■ EXERCISE DESCRIPTION
Please write out exactly the lines of the data below from the line holding "s.psets := (rfl)" through the line holding "s.cask := (rfl)", and leave out the rest.

■ GIVEN DATA
---

-- ==== Sys2Proof/Laws/State.lean ====
section
/-! SUPPORT. What each update of the state leaves alone, field by field, and what a read after a write gives. -/

namespace Sys2Proof.Machine

variable (s : State)

/-! ### `State.setReg` -/

@[simp] theorem State.setReg_pending (off : Nat) (v : Word) : (s.setReg off v).pending = s.pending := (rfl)
@[simp] theorem State.setReg_free (off : Nat) (v : Word) : (s.setReg off v).free = s.free := (rfl)
@[simp] theorem State.setReg_out (off : Nat) (v : Word) : (s.setReg off v).out = s.out := (rfl)
@[simp] theorem State.setReg_time (off : Nat) (v : Word) : (s.setReg off v).time = s.time := (rfl)
@[simp] theorem State.setReg_latch (off : Nat) (v : Word) : (s.setReg off v).latch = s.latch := (rfl)
@[simp] theorem State.setReg_mem (off : Nat) (v : Word) : (s.setReg off v).mem = s.mem := (rfl)
@[simp] theorem State.setReg_ecc (off : Nat) (v : Word) : (s.setReg off v).ecc = s.ecc := (rfl)
@[simp] theorem State.setReg_units (off : Nat) (v : Word) : (s.setReg off v).units = s.units := (rfl)
@[simp] theorem State.setReg_cores (off : Nat) (v : Word) : (s.setReg off v).cores = s.cores := (rfl)
@[simp] theorem State.setReg_arrs (off : Nat) (v : Word) : (s.setReg off v).arrs = s.arrs := (rfl)
@[simp] theorem State.setReg_tabs (off : Nat) (v : Word) : (s.setReg off v).tabs = s.tabs := (rfl)
@[simp] theorem State.setReg_net (off : Nat) (v : Word) : (s.setReg off v).net = s.net := (rfl)
@[simp] theorem State.setReg_tiers (off : Nat) (v : Word) : (s.setReg off v).tiers = s.tiers := (rfl)
@[simp] theorem State.setReg_streams (off : Nat) (v : Word) : (s.setReg off v).streams = s.streams := (rfl)
@[simp] theorem State.setReg_jobs (off : Nat) (v : Word) : (s.setReg off v).jobs = s.jobs := (rfl)
@[simp] theorem State.setReg_firstErr (off : Nat) (v : Word) : (s.setReg off v).firstErr = s.firstErr := (rfl)
@[simp] theorem State.setReg_irqs (off : Nat) (v : Word) : (s.setReg off v).irqs = s.irqs := (rfl)
@[simp] theorem State.setReg_vectors (off : Nat) (v : Word) : (s.setReg off v).vectors = s.vectors := (rfl)
@[simp] theorem State.setReg_events (off : Nat) (v : Word) : (s.setReg off v).events = s.events := (rfl)
@[simp] theorem State.setReg_routes (off : Nat) (v : Word) : (s.setReg off v).routes = s.routes := (rfl)
@[simp] theorem State.setReg_hyds (off : Nat) (v : Word) : (s.setReg off v).hyds = s.hyds := (rfl)
@[simp] theorem State.setReg_gov (off : Nat) (v : Word) : (s.setReg off v).gov = s.gov := (rfl)
@[simp] theorem State.setReg_ctxs (off : Nat) (v : Word) : (s.setReg off v).ctxs = s.ctxs := (rfl)
@[simp] theorem State.setReg_psets (off : Nat) (v : Word) : (s.setReg off v).psets = s.psets := (rfl)
@[simp] theorem State.setReg_maps (off : Nat) (v : Word) : (s.setReg off v).maps = s.maps := (rfl)
@[simp] theorem State.setReg_loop (off : Nat) (v : Word) : (s.setReg off v).loop = s.loop := (rfl)
@[simp] theorem State.setReg_txq (off : Nat) (v : Word) : (s.setReg off v).txq = s.txq := (rfl)
@[simp] theorem State.setReg_outst (off : Nat) (v : Word) : (s.setReg off v).outst = s.outst := (rfl)
@[simp] theorem State.setReg_owed (off : Nat) (v : Word) : (s.setReg off v).owed = s.owed := (rfl)
@[simp] theorem State.setReg_stopped (off : Nat) (v : Word) : (s.setReg off v).stopped = s.stopped := (rfl)
@[simp] theorem State.setReg_cask (off : Nat) (v : Word) : (s.setReg off v).cask = s.cask := (rfl)
@[simp] theorem State.setReg_trq (off : Nat) (v : Word) : (s.setReg off v).trq = s.trq := (rfl)
@[simp] theorem State.setReg_trw (off : Nat) (v : Word) : (s.setReg off v).trw = s.trw := (rfl)
@[simp] theorem State.setReg_hang (off : Nat) (v : Word) : (s.setReg off v).hang = s.hang := (rfl)
@[simp] theorem State.setReg_snap (off : Nat) (v : Word) : (s.setReg off v).snap = s.snap := (rfl)
@[simp] theorem State.setReg_snapAt (off : Nat) (v : Word) : (s.setReg off v).snapAt = s.snapAt := (rfl)
@[simp] theorem State.setReg_edge (off : Nat) (v : Word) : (s.setReg off v).edge = s.edge := (rfl)
@[simp] theorem State.setReg_wakeAt (off : Nat) (v : Word) : (s.setReg off v).wakeAt = s.wakeAt := (rfl)
@[simp] theorem State.setReg_wakeFrom (off : Nat) (v : Word) : (s.setReg off v).wakeFrom = s.wakeFrom := (rfl)
@[simp] theorem State.setReg_brgRun (off : Nat) (v : Word) : (s.setReg off v).brgRun = s.brgRun := (rfl)
@[simp] theorem State.setReg_served (off : Nat) (v : Word) : (s.setReg off v).served = s.served := (rfl)
@[simp] theorem State.setReg_allocs (off : Nat) (v : Word) : (s.setReg off v).allocs = s.allocs := (rfl)
@[simp] theorem State.setReg_recNo (off : Nat) (v : Word) : (s.setReg off v).recNo = s.recNo := (rfl)
@[simp] theorem State.setReg_recAt (off : Nat) (v : Word) : (s.setReg off v).recAt = s.recAt := (rfl)
@[simp] theorem State.setReg_ports (off : Nat) (v : Word) : (s.setReg off v).ports = s.ports := (rfl)
@[simp] theorem State.setReg_sync (off : Nat) (v : Word) : (s.setReg off v).sync = s.sync := (rfl)
@[simp] theorem State.setReg_mons (off : Nat) (v : Word) : (s.setReg off v).mons = s.mons := (rfl)
@[simp] theorem State.setReg_cols (off : Nat) (v : Word) : (s.setReg off v).cols = s.cols := (rfl)
@[simp] theorem State.setReg_power (off : Nat) (v : Word) : (s.setReg off v).power = s.power := (rfl)
@[simp] theorem State.setReg_mzm (off : Nat) (v : Word) : (s.setReg off v).mzm = s.mzm := (rfl)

---

■ YOUR RESPONSE
@[simp] theorem State.setReg_psets (off : Nat) (v : Word) : (s.setReg off v).psets = s.psets := (rfl)
@[simp] theorem State.setReg_maps (off : Nat) (v : Word) : (s.setReg off v).maps = s.maps := (rfl)
@[simp] theorem State.setReg_loop (off : Nat) (v : Word) : (s.setReg off v).loop = s.loop := (rfl)
@[simp] theorem State.setReg_txq (off : Nat) (v : Word) : (s.setReg off v).txq = s.txq := (rfl)
@[simp] theorem State.setReg_outst (off : Nat) (v : Word) : (s.setReg off v).outst = s.outst := (rfl)
@[simp] theorem State.setReg_owed (off : Nat) (v : Word) : (s.setReg off v).owed = s.owed := (rfl)
@[simp] theorem State.setReg_stopped (off : Nat) (v : Word) : (s.setReg off v).stopped = s.stopped := (rfl)
@[simp] theorem State.setReg_cask (off : Nat) (v : Word) : (s.setReg off v).cask = s.cask := (rfl)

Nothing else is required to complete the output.